Quietly breathtaking and nostalgic photos of a small town that doesn’t exist

18 October 2019
Interview: Nadia Beard

In her series Stoned in Melanchol, Irish photographer Megan Doherty turns her lens onto her friends, with whom she explores subcultures and identity, isolation and the solace of unity, and ultimately the joy of finding moments of authenticity and beauty amongst the mundane.

Megan Doherty is a photographer taking part in the Futures Platform, co-funded by the Creative Europe Programme of the European Union.

Being from Europe, and more specifically, from Ireland, has shaped the subject of my work in terms of location and character. So much of the content I create is heavily focused on place and using location as a backdrop. Irish streets are used again and again within the work. The characters featured are born and raised within Ireland and are a product of their culture, and I feel a lot of these specific mannerisms and quirks can be seen within the work. As well as that, being European has prompted me to look at life and culture outside of my own, to experiment with an aesthetic that was foreign to me growing up. To take on board what had to be offered outside of my own experience, and use these different elements to create my own version of what I’d seen and what I was used to. I used these as tools to build my own world within my work.

This series was born out of the mundanity of living in a small town. I was feeling low at the time and living with my parents. I had all these big ideas but I felt trapped and was unsure of my future. Spending time with my friends and watching movies were my only forms of solace until I began combining the two within my photographs. I began projecting my daydreams on to the landscape of my hometown. I re-imagined my friends in the narratives that I was creating in my head. Eventually the line between what was staged and what was documented became blurred, as we began to inhabit the world we’d been creating.

My inspiration comes from a variety of mediums, including painting, photography, film and music. However, the actual themes depicted in my work come from my own experiences — the relationships I have, dreams, a moment witnessed between two strangers across a room. It’s my own experiences that fuel the content within my work, real or imagined.

I believe the times we’re living in have led me to create a series based on escapism. While a lot of photographers use their practice to observe and depict issues at hand (political or otherwise), my practice goes in the opposite direction. I depict a world separate from on-going issues and instead provide a means of escape. A refuge, something to get lost in rather than being forced to look at reality.

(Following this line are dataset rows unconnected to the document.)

-- ==== Sys2Proof/Proofs/VisitEnds.lean ====
section
/-! PROOFS. The host commands that end a visit, WITHDRAW and RELEASE, and CALIBRATE (R14 to R16, R36, R80, R81). -/

namespace Sys2Proof.Machine

open Sys2Proof

/-! ## A visit end -/

/-- What a visit end leaves of the blocks other than the LC and the SCU, whatever the slot state (R14, R81, R194). -/
theorem visitEnd_records (s : State) :
    (visitEnd s).vc = s.vc.ended ∧ (visitEnd s).rtu = RTU.reset s.rtu.counter ∧ (visitEnd s).rcu = RCU.reset ∧
    (visitEnd s).ptu = PTU.reset ∧ (visitEnd s).fe = s.fe.ended ∧ (visitEnd s).ru = RU.reset s.ru.intentSeq ∧
    (visitEnd s).pc = PC.reset ∧ (visitEnd s).result = s.result.ended := by
  have hfe : (visitEnd s).fe = s.fe.ended := by
    by_cases h : s.fe.ceil.announced <;>
      simp [visitEnd, clearCeiling, clearVisit, h, changeCeiling, FE.ended, CeilingRecord.ended]
  simp [hfe]
  simp [visitEnd, clearVisit, VC.ended, ResultRecord.ended]

/-- A claim given up leaves no slot and no ask (R168). -/
theorem releaseClaim_freed (s : State) : (releaseClaim s).scu.slot = .none ∧ (releaseClaim s).scu.ask = false := by
  simp only [releaseClaim]
  (repeat' split) <;> simp

/-- The visit ended where one is open (R15). -/
def visitClosed (s : State) : State := if s.vc.visitOpen then visitEnd s else s

/-- What is left of the blocks other than the LC and the SCU by a visit ended where one is open. -/
theorem visitClosed_records (s : State) :
    (visitClosed s).vc = (if s.vc.visitOpen = true then s.vc.ended else s.vc) ∧
    (visitClosed s).fe = (if s.vc.visitOpen = true then s.fe.ended else s.fe) ∧
    (visitClosed s).ru = (if s.vc.visitOpen = true then RU.reset s.ru.intentSeq else s.ru) ∧
    (visitClosed s).pc = (if s.vc.visitOpen = true then PC.reset else s.pc) ∧
    (visitClosed s).cp = s.cp ∧ (visitClosed s).out = s.out ∧
    KeepsBut [.vc, .rtu, .rcu, .ptu, .fe, .lc, .ru, .pc, .scu, .result] s (visitClosed s) := by
  obtain ⟨hvc, -, -, -, hfe, hru, hpc, -⟩ := visitEnd_records s
  by_cases h : s.vc.visitOpen = true
  · simp only [visitClosed, h, if_true]
    refine ⟨hvc, hfe, hru, hpc, by simp, by simp, ?_⟩
    intro b hb
    cases b <;> simp_all [Block.same]
  · simp only [visitClosed, h]
    exact ⟨rfl, rfl, rfl, rfl, rfl, rfl, fun b _ => by cases b <;> rfl⟩

/-- With no slot and no reservation, the whole state (R14, R81, R194). -/
theorem visitClosed_none (s : State) (h : s.scu.slot = .none) (hs : s.vc.state ≠ .start) :
    visitClosed s = { s with
      vc := if s.vc.visitOpen = true then s.vc.ended else s.vc
      rtu := if s.vc.visitOpen = true then RTU.reset s.rtu.counter else s.rtu
      rcu := if s.vc.visitOpen = true then RCU.reset else s.rcu
      ptu := if s.vc.visitOpen = true then PTU.reset else s.ptu
      fe := if s.vc.visitOpen = true then s.fe.ended else s.fe
      lc := if s.vc.visitOpen = true then s.lc.ended s.fe.ceil else s.lc
      ru := if s.vc.visitOpen = true then RU.reset s.ru.intentSeq else s.ru
      pc := if s.vc.visitOpen = true then PC.reset else s.pc
      scu := if s.vc.visitOpen = true then s.scu.freed else s.scu
      result := if s.vc.visitOpen = true then s.result.ended else s.result } := by
  by_cases ho : s.vc.visitOpen = true <;> simp [visitClosed, ho, visitEnd_none s h hs]

/-! ## WITHDRAW -/

/-- The states WITHDRAW is acted on in (R4). -/
theorem withdrawAllowed_iff (s : State) :
    withdrawAllowed s = true ↔ ((s.vc.state = .idle ∨ s.vc.state = .invalid) ∧ s.vc.calRunning = false) ∨
      s.vc.state = .unmeasured ∨ s.vc.state = .reconciling ∨ s.vc.state = .ready ∨ s.vc.state = .finished ∨
      s.vc.state = .aborted ∨ s.vc.state = .condemned := by
  cases h : s.vc.state <;> simp [withdrawAllowed, freeOpen, isOpenState, h]

/-- A state in which WITHDRAW or RELEASE is acted on is one with a link status code of its own, outside CUTTING. -/
theorem withdrawAllowed_state (s : State) (h : withdrawAllowed s = true) :
    s.vc.state ≠ .cutting ∧ s.vc.state ≠ .start ∧ linkCode .excluded ≠ linkCode s.vc.state ∧
    linkCode .passive ≠ linkCode s.vc.state := by
  cases hs : s.vc.state <;> simp_all [withdrawAllowed, freeOpen, isOpenState, linkCode]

The image titled ‘Stoned in Melanchol’ (above), which also became the name for the entire series, was an image that existed in my head for a while. I mentioned the idea to a few of my friends and explained that I needed to stage a house party scene in order to capture it. While that was initially the case, as more people started to show up the ‘staged’ house party naturally became real. While creating this image I placed my friend Charlotte in the forefront of the photograph. As I was looking through the viewfinder, just before hitting the shutter, a tear started rolling down her cheek. It isn’t visible in the photograph, but knowing that tear exists makes this image so much more powerful to me. It became the first in the series and is still the one that resonates with me most.

I don’t like coming across images which are void of emotion and life, as if it was made to fit a particular aesthetic or style rather than photographers putting something of themselves into the photograph. I personally believe authenticity should be at the root of an image.

Inspiration is the thing that mostly keeps me motivated. Looking at the work of others that offers me something. A feeling that I can get lost in, that’s what motivates me. It never lasts — it inspires me to keep creating and I find myself constantly chasing it.